Woods, whose charity foundation is benefited by the PGA Tour event played at Congressional Country Club, made an erratic start after teeing off at the 10th, recording five bogeys in his first nine holes to reach the turn in four-over 39.

He then dropped further shots at the second and third, where he found a greenside bunker with his approach, before finding his groove on a difficult layout to inch his way a little higher up the leaderboard.

Woods sank birdie putts from inside five feet at the fourth, seventh and eighth to come home in a highly creditable one-under 35.

His overall statistics were something of a mixed bag as he hit nine of 14 fairways and reached 10 of 18 greens in regulation while scrambling a par only once in seven attempts when out of position.

“I made so many little mistakes,” said the 38-year-old American, who won this tournament in 2009 and 2012. “But I played a lot better than the score indicated, which is good.”

Asked how he felt physically after ending a three-month absence from the PGA Tour, Woods replied: “I had no issues at all. No twinges, no nothing. It felt fantastic.

“I unfortunately have been in my career on the sidelines enough, so it’s always fun to come back out here and play against these guys, the best players in the world . . . and see what I can do.”

Woods has been increasingly plagued by injuries in recent seasons as the wear and tear of years on the tour have begun to take a toll.

He failed to finish the PGA Tour’s Honda Classic at Palm Beach Gardens in early March, quitting after 13 holes in his final round, then tweaked his back again on the last day of the WGC-Cadillac Championship in Miami just one week later.

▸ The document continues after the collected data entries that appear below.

/-- Word 0 of merge entry `e` of a link core (R408). -/
def mergeOff (e : Nat) : Nat := 0x0C00 + 64 * e
/-- Armed merge entries bound to a barrier of their core (R408). -/
def State.armedAt (s : State) (c b : Nat) : List Nat :=
  [0, 1, 2, 3].filter fun e => 212 ≤ coreTile c && bit (s.cb c (mergeOff e)) 63 && bits (s.cb c (mergeOff e)) 53 48 == b
/-- Lower NCH of a barrier by one (R308). -/
def State.dropChild (s : State) (c b : Nat) (p : Child → Bool) : State :=
  let g := s.cb c (barCfg b)
  let s := s.setCb c (barCfg b) (setBits g 34 26 (bits g 34 26 - 1))
  s.modCore c fun k => { k with children := k.children.eraseP fun x => x.bar == b && p x }
/-- A verdict at the bound barrier ends a merge entry's phase (R411): disarmed, its range held; an abort discards the buffer. -/
def State.endMerge (s : State) (c b e : Nat) (abort : Bool) : State :=
  let w := s.cb c (mergeOff e)
  let w := setBit (setBit (setBit w 63 false) 62 false) 61 true
  let w := if abort then setBit w 60 true else w
  let s := s.setCb c (mergeOff e) w
  let s := s.modCore c fun k => { k with merges := mdel e k.merges }
  s.dropChild c b fun x => x.who.isNone && x.entry == e
/-- The reduction that commits one touched word (R410): an access of the link core's own partition in mode S. -/
def State.commitRed (s : State) (c e i id : Nat) (v : Word) : Access :=
  { id := id, src := { modn := s.modn, core := c, slot := 63, gen := s.gen { core := c, slot := 63 } }
    tag := { part := s.pid (coreRet c), mode := .s }, op := .red (bits (s.cb c (mergeOff e)) 58 56), va := 0
    pa := s.modn * 2 ^ 48 + bits (s.cb c (mergeOff e + 8)) 47 3 * 8 + 8 * i, data := v, cmp := 0, dst := .commit e,
    attempt := 0 }
/-- Begin the commit of a locked entry (R410): one reduction for each touched word, in ascending address. -/
def State.startCommit (s : State) (c e : Nat) : State :=
  let t := ((mget (s.core c).merges e).getD { touched := [], committing := 0 }).touched
  let reds := (t.zip (List.range t.length)).map fun x =>
    Ev.remoteUpdateMigrant (s.commitRed c e x.1.1 (s.ids + x.2) x.1.2)
  let s := { s with ids := s.ids + t.length }
  let s := s.modCore c fun k => { k with merges := mput e { touched := t, committing := t.length + 1 } k.merges }
  if t.isEmpty then s.push (.mergeCommitDone c e) else s.pushAll reds

/-- Locked merge entries bound to a barrier of their core (R410). -/
def State.lockedAt (s : State) (c b : Nat) : List Nat := (s.armedAt c b).filter fun e => bit (s.cb c (mergeOff e)) 62
/-- A merge entry of a barrier is committing: the phase is decided (R410). -/
def State.committing (s : State) (c b : Nat) : Bool :=
  (s.armedAt c b).any fun e => ((mget (s.core c).merges e).map (·.committing)).getD 0 != 0
/-- The locked entries of a barrier begin their commits, which come before its verdict of completion (R410). -/
def State.commitAt (s : State) (c b : Nat) : State :=
  if s.committing c b then s else (s.lockedAt c b).foldl (fun s e => s.startCommit c e) s

/-- Apply a verdict at a barrier in one step (R310 steps 1 to 5, R411 for merge entries bound to it); a child whose
module cannot be reached is not told (R440). -/
def State.applyVerdict (s : State) (c b : Nat) (abort : Bool) : State :=
  let s := (s.armedAt c b).foldl (fun s e => s.endMerge c b e abort) s
  let w := s.cb c (barSt b)
  let ph := bits w 47 32
  let ph' := (ph + 1) % 2 ^ 16
  let mine : Member → Bool := fun m => m.bar == b
  let members := (s.core c).members.map fun m =>
    if mine m then
      let m := if m.out && m.ap.toNat == ph && !m.joining then { m with done := true, res := abort } else m
      { m with joining := false }
    else m
  let joined := ((s.core c).members.filter fun m => mine m && m.joining)
  let arrived := (joined.filter fun m => m.out).length
  let w := setBit w 63 abort
  let w := setBit w 62 false
  let w := setBits w 47 32 ph'
  let w := setBits w 31 23 0
  let w := setBits w 5 0 (bits w 5 0 + joined.length)
  let w := setBits w 19 14 0
  let w := setBits w 13 8 arrived
  let s := s.modCore c fun k => { k with members := members }
  let s := s.setCb c (barSt b) w
  let kids := (s.childrenOf c b).filter fun k => k.modn == s.modn || s.reachable (coreRet c) k.modn
  s.pushAll (kids.map fun k => Ev.barrierVerdict k abort)

/-- A barrier completes locally (R310): a root gives its verdict, after the commit of the merge entries bound to it (R410); any other
sets WUP and sends its arrival to its parent. Members that joined with their arrivals standing may complete the next phase at
once; `fuel` bounds that chain, which ends because a phase consumes the arrivals it ends. -/
def State.testCompletion (s : State) (c b : Nat) (fuel : Nat) : State :=
  match fuel with
  | 0 => s
  | fuel + 1 =>
    let w := s.cb c (barSt b)
    let g := s.cb c (barCfg b)
    let nmem := bits w 5 0
    let nch := bits g 34 26
    if bits w 13 8 = nmem ∧ bits w 31 23 = nch ∧ 1 ≤ nmem + nch ∧ !bit w 62 then
      match parentOf g with
      | none =>
        if (s.lockedAt c b).isEmpty then (s.applyVerdict c b false).testCompletion c b fuel else s.commitAt c b
      | some p => (s.setCb c (barSt b) (setBit w 62 true)).push
          (.barrierArrival p { modn := s.modn, core := c, bar := b })
    else s

/-- A verdict reaches a barrier: it is applied, and local completion is tested again (R310). -/
def State.verdict (s : State) (c b : Nat) (abort : Bool) : State := (s.applyVerdict c b abort).testCompletion c b 3

/-- A barrier loses its parent and aborts its phase (R312, R370, R440). -/
def State.orphan (s : State) (c b : Nat) : State :=
  (s.setCb c (barCfg b) (setBit (s.cb c (barCfg b)) 63 false)).verdict c b true

/-- GLEAVE's effect on one barrier (R311). -/
def State.leaveBarrier (s : State) (w : Who) (b : Nat) : State :=
  match s.member? w.core b w.slot with
  | none => s
  | some m =>
    let st := s.cb w.core (barSt b)
    let st := if !m.joining && m.out && !m.done && !bit st 62 then setBits st 13 8 (bits st 13 8 - 1) else st
    let st := if m.joining then setBits st 19 14 (bits st 19 14 - 1) else setBits st 5 0 (bits st 5 0 - 1)
    let s := s.setCb w.core (barSt b) st
    let s := s.modCore w.core fun k => { k with members := k.members.filter fun x =>
      !(x.bar == b && x.slot == w.slot && x.saved.isNone) }
    let s := s.modCtx w fun c => { c with grp := setBit c.grp b false }
    s.testCompletion w.core b 3

/-- Leave every barrier in grp, in ascending number (R43 step 3). -/
def State.leaveAll (s : State) (w : Who) : State :=
  match s.ctx? w with
  | none => s
  | some c => (upTo 48 fun b => bit c.grp b).foldl (fun s b => s.leaveBarrier w b) s

/-! The drainage tree's counters (R272 to R274). -/

/-- Count an entry holds; an entry exists while its count is nonzero. -/
def State.drainCount (s : State) (n : DrainNode) (root : Nat) : Nat :=
  ((s.drain.find? fun e => e.node == n && e.root == root).map (·.count)).getD 0
/-- The +1s that wait at an entry for its parent (R273). -/
def State.drainWaits (s : State) (n : DrainNode) (root : Nat) : List (DrainNode × DrainWait) :=
  ((s.drain.find? fun e => e.node == n && e.root == root).map (·.waits)).getD []
/-- The −1s that have met an entry while +1s wait at it. -/
def State.drainLows (s : State) (n : DrainNode) (root : Nat) : Nat :=
  ((s.drain.find? fun e => e.node == n && e.root == root).map (·.lows)).getD 0
/-- Replace an entry; one that holds nothing is removed. -/
def State.putDrain (s : State) (e : DrainEnt) : State :=
  let rest := s.drain.filter fun x => !(x.node == e.node && x.root == e.root)
  { s with drain := if e.count = 0 ∧ e.waits = [] then rest else e :: rest }
/-- Set an entry's count; zero removes it. -/
def State.setDrain (s : State) (n : DrainNode) (root count : Nat) : State :=
  s.putDrain { node := n, root := root, count := count, waits := s.drainWaits n root, lows := s.drainLows n root }
/-- Set the +1s and the −1s that wait at an entry whose count is zero. -/
def State.setDrainWaits (s : State) (n : DrainNode) (root : Nat) (l : List (DrainNode × DrainWait)) (lows : Nat) : State :=
  s.putDrain { node := n, root := root, count := s.drainCount n root, waits := l, lows := lows }
/-- A node has no room for one more entry (R272). -/
def State.drainFull (s : State) (n : DrainNode) : Bool :=
  decide (Config.drainEntries ≤ (s.drain.filter fun e => e.node == n).length)
/-- The parent of a node (R272). -/
def drainParent : DrainNode → DrainNode
  | .core c => .cluster (coreRet c) (clusterOf (coreTile c))
  | .cluster r _ => .reticle r
  | .reticle _ => .root
  | .root => .root
/-- The charge core of a reference (R274). -/
def drefCore (d : Word) : Nat := coreId (bits d 62 57) (bits d 56 49)
/-- The root's local PA of a reference. -/
def drefRoot (d : Word) : Nat := bits d 44 0 * 8
/-- Send a −1 for a charged context to its charge core, with KILL set for a kill (R274), under the context's tag (R324). -/
def State.uncharge (s : State) (d : Word) (kill : Bool) (cause : Option (Src × Tag)) : State :=
  if bit d 63 then s.push (.drainDown (.core (drefCore d)) (.core (drefCore d)) (drefRoot d) true kill false cause) else s

/-! Freeing a slot (R32, R35, R43, R44). -/

/-- Withheld slots a context borrowed (R234). -/
def State.borrowed (s : State) (w : Who) : List (Nat × Nat × Nat) :=
  match s.ctx? w with
  | none => []
  | some c => c.sets
/-- Strip and free a context's borrowed sets (R236). -/
def State.releaseSets (s : State) (w : Who) : State :=
  let sets := s.borrowed w
  let s := s.modCore w.core fun k => { k with
    withheld := k.withheld.filter fun x => !(sets.any fun t => t.1 == x.slot)
    file := sets.foldl (fun f t => stripEntries t.2.1 t.2.2 f) k.file
    strips := k.strips ++ sets.map fun t => { slot := t.1, base := t.2.1, lim := t.2.2 } }
  let s := s.pushAll (sets.map fun t => Ev.stripDone w.core t.1)
  s.modCtx w fun c => { c with sets := [] }
/-- Release the streams a context owns (R178). -/
def State.releaseStreams (s : State) (w : Who) : State :=
  s.modCore w.core fun k => { k with streams := k.streams.filter fun p =>
    !(p.2.isOpen && p.2.slot == w.slot && p.2.gen == (mget k.gens w.slot).getD 0) }
/-- Reset and release the conflict-batching unit of its owner (R245). -/
def State.releaseCbu (s : State) (w : Who) : State :=
  if (s.core w.core).cbu.owner = some (w.slot, s.gen w) ∧ (s.core w.core).cbu.savedBy = none then
    s.modCore w.core fun k => { k with cbu := { Cbu.reset with busy := k.cbu.busy } }
  else s
/-- Return an overflow entry to its pool (R52). -/
def State.returnOverflow (s : State) (o : Option (Nat × Nat)) : State :=
  match o with
  | none => s
  | some (r, e) =>
    s.modRet r fun k => { k with pool := sdel e k.pool }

Woods pulled out of the Arnold Palmer Invitational, a key lead-up tournament he has won eight times, in the hope that he could play at the Masters before he opted to undergo surgery on March 31.

He ended up missing the Masters, in April, and the US Open at Pinehurst earlier this month but will compete in the year’s third Major, the British Open at Hoylake, from July 17th-20th.

Australian Greg Chalmers was the early leader at Congressional on Thursday, birdies on his last three holes propelling him to a five-under-par 66.